In spite of the limited experience in LTx due to LAM (1% of the total number of cases according to the registry of the International Society for Heart and Lung Transplantation [ISHLT]10), there are specific criteria for the selection of candidates for LTx in this pathology.11 Furthermore, the results in survival and post-transplant quality of life of these patients are either comparable or even better than in the rest of indications for LTx.12,13 Due to the limited number of patients, the best immunosuppression regime in this subgroup cannot be inferred. Nowadays, the tendency in the majority of transplant groups is to individualize immunosuppression regimes according to risk factors.14 This concept is generally known as tailoring immunosuppression. Given the high incidence of abdominal tumors in LAM and the published results for reducing their size after treatment with mTOR inhibitors4 (I-mTOR), it is possible that, in the future, these drugs will be part of the immunosuppression protocol recommended in patients with LAM.

To our knowledge, in LAM all the publications refer to I-mTOR sirolimus. Similarly, in the international registry of the ISHLT, all the immunosuppression regimes that include I-mTOR refer to sirolimus.10 Everolimus is a drug in the same therapeutic group but with a greater oral bioavailability and pharmacokinetic profile than sirolimus.15 Recently, clinical experience is increasing with this drug in solid organ transplantation, including lungs,16–18 but its place in the immunosuppression therapy of transplanted patients has still not been clearly defined. The growing experience with these drugs10 is due to their usefulness in repeated acute rejection, in the loss of graft function as a reflection of chronic rejection, for the control of chronic renal dysfunction due to calcineurin inhibitors, in the control of repetitive infections due to cytomegalovirus and in the management of post-transplant neoplasms.
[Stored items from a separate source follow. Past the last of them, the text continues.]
-- ==== Sys2Proof/Machine/Granary.lean ====
section
/-! DEFINITION. The Granary (chapter 11) and what Winnow hands it: cassettes, dies, the catalogue, archive jobs, and the rows of both
chapters. -/

namespace Sys2Proof.Machine

/-! ## Geometry (R375, R376, R397) -/

/-- R375: the cassette of a module die, and the number of a die on its channel. -/
def dieCassette (die : Nat) : Nat := die / 64
def dieRow (die : Nat) : Nat := die % 8

/-- The dies of a cassette. -/
def cassetteDies (c : Nat) : List Nat := (List.range 64).map (64 * c + ·)

def State.die (s : State) (d : Nat) : Die := vget s.granary.dies d

/-- R389, R397: whether a die takes new stripes. -/
def Die.takes (d : Die) : Bool := !d.failed && !d.benched

/-- R376: the size of a block in a mode, bytes. -/
def blockSize (tlc : Bool) : Nat := if tlc then 48 * 1048576 else 16 * 1048576

/-- R376: rated erase cycles. -/
def ratedErase (tlc : Bool) : Nat := if tlc then 3000 else 30000

/-- R379, R397: the dies of a row that take new stripes, in channel order. -/
def State.rowDies (s : State) (c row : Nat) : List Nat := (cassetteDies c).filter fun d => dieRow d == row && (s.die d).takes

/-- R379, R397: data members of the stripes of a die row: one member holds parity; a row with fewer than 4 members takes no stripe. -/
def State.rowData (s : State) (c row : Nat) : Nat :=
  let m := (s.rowDies c row).length
  if m < 4 then 0 else m - 1

/-- R376, R397: the user capacity of a cassette now, bytes. -/
def State.capacity (s : State) (c : Nat) : Nat :=
  ((List.range 8).map (s.rowData c)).sum * 2100 * blockSize (s.cassette c).tlc

/-! ## The catalogue (R401) -/

/-- R401. -/
def CatEntry.bytes (e : CatEntry) : Bytes :=
  w64 e.recordId.toNat ++ w8 e.tenant.val ++ [e.inputKind] ++ w16 e.source.toNat ++ w16 e.job.toNat
    ++ w8 (boolNat e.prot + 2 * boolNat e.damaged + 4 * boolNat e.offline + 8 * boolNat e.copied) ++ w8 e.cassette.val
    ++ vt80Bytes e.firstVt ++ vt80Bytes e.lastVt ++ w32 e.genFirst.toNat ++ w32 e.genLast.toNat ++ w64 e.rawLen.toNat
    ++ w64 e.storedLen.toNat ++ w32 e.firstStripe.toNat

/-- Insert a record, by record_id, behind those of the same one. -/
def insertRecord : List ArchRecord → ArchRecord → List ArchRecord
  | [], r => [r]
  | x :: l, r => if r.entry.recordId < x.entry.recordId then r :: x :: l else x :: insertRecord l r

def State.modCatalogue (s : State) (f : List ArchRecord → List ArchRecord) : State :=
  s.modGranary fun g => { g with catalogue := f g.catalogue }

/-- Change the entries that hold a property. -/
def State.modEntries (s : State) (which : CatEntry → Bool) (f : CatEntry → CatEntry) : State :=
  s.modCatalogue fun l => l.map fun r => if which r.entry then { r with entry := f r.entry } else r

/-- The entry of a record: the one whose cassette is there before others. -/
def State.archived (s : State) (id : U48) : Option ArchRecord :=
  match s.granary.catalogue.find? fun r => r.entry.recordId == id && !r.entry.offline with
  | some r => some r
  | none => s.granary.catalogue.find? fun r => r.entry.recordId == id

/-- R400: the catalogue journal is checkpointed to the cassette. -/
def State.checkpoint (s : State) (c : Nat) : State :=
  s.modCassette c fun x => if x.powered then { x with changes := 0, checkpointAt := s.clock } else x

/-- R400: a change of the catalogue of a cassette enters its journal, which is checkpointed at every 4,096. -/
def State.catChange (s : State) (c : Nat) : State :=
  let s := s.modCassette c fun x => { x with changes := x.changes + 1 }
  if 4096 ≤ (s.cassette c).changes then s.checkpoint c else s

/-- R411, R386: delete records; their damage entries go with them. -/
def State.deleteRecords (s : State) (which : CatEntry → Bool) : State :=
  let gone := (s.granary.catalogue.filter fun r => which r.entry).map (·.entry)
  let s := s.modGranary fun g =>
    { g with catalogue := g.catalogue.filter fun r => !which r.entry
             damage := g.damage.filter fun d => !gone.any fun e => e.recordId == d.recordId && e.cassette.val == d.cassette }
  s.each gone fun s e => s.catChange e.cassette.val

/-- R395: new damaged extents of a record. -/
def State.addDamage (s : State) (id : U48) (extents : List (Nat × Nat)) (cause : Nat) : State :=
  match s.archived id with
  | some r =>
    let c := r.entry.cassette.val
    let known := s.granary.damage.filter fun d => d.recordId == id
    let fresh := extents.filter fun e => !known.any fun d => d.offset.toNat == e.1 && d.length.toNat == e.2
    if fresh.isEmpty then s
    else
      let s := (s.modEntries (fun e => e == r.entry) fun e => { e with damaged := true }).catChange c
      let s := s.modGranary fun g =>
        { g with damage := g.damage ++ fresh.map fun e =>
            { recordId := id, offset := BitVec.ofNat 64 e.1, length := BitVec.ofNat 32 e.2, foundSec := s.time.vtSec, cause
              cassette := c } }
      s.raise 0x543 (w48 id.toNat ++ w16 fresh.length) [r.entry.tenant.val]
  | none => s

/-! ## Codewords (R375, R381, R396) -/

/-- R382: the stream of a record on the media: its catalogue entry and its blocks. -/
def laidEnd (l : List LaidBlock) : Nat := 64 + (l.map (·.size.stored)).sum
def laidRaw (l : List LaidBlock) : Nat := (l.map (·.size.input)).sum

/-- R381: the codewords numbered from `n` on, as many as `count`, in write sequence. -/
def codewords (l : List LaidBlock) (seq : U64) (n count : Nat) : List Codeword :=
  (List.range count).map fun i =>
    { seq := seq + BitVec.ofNat 64 i
      header := (l.find? fun b => b.at_ / 4096 == n + i).map fun b => (b.at_ % 4096, b.raw) }

/-- R381: the codewords of a job's record that its stream has filled are written, the last one as well once the record is whole. -/
def State.writeWords (s : State) (k : Nat) (whole : Bool) : State :=
  match s.job k with
  | some j =>
    let upTo := if whole then (laidEnd j.laid + 4095) / 4096 else laidEnd j.laid / 4096
    let count := upTo - j.words.length
    (s.modJob k fun j => { j with words := j.words ++ codewords j.laid s.granary.writeSeq j.words.length count }).modGranary fun g =>
      { g with writeSeq := g.writeSeq + BitVec.ofNat 64 count }
  | none => s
The anti-tumor or cell-growth control role of these drugs makes their use very hopeful in cases of renal angiomyolipoma in the context of LAM. The pharmacological advantages that everolimus provides lead us to believe that the use of this drug is growing among transplantation groups, particularly in the subgroups of patients with a greater expected benefit. In this regard, we report the positive results in renal and lung function and reduction of the size of the angiomyolipoma in our patient with LAM and lung transplantation.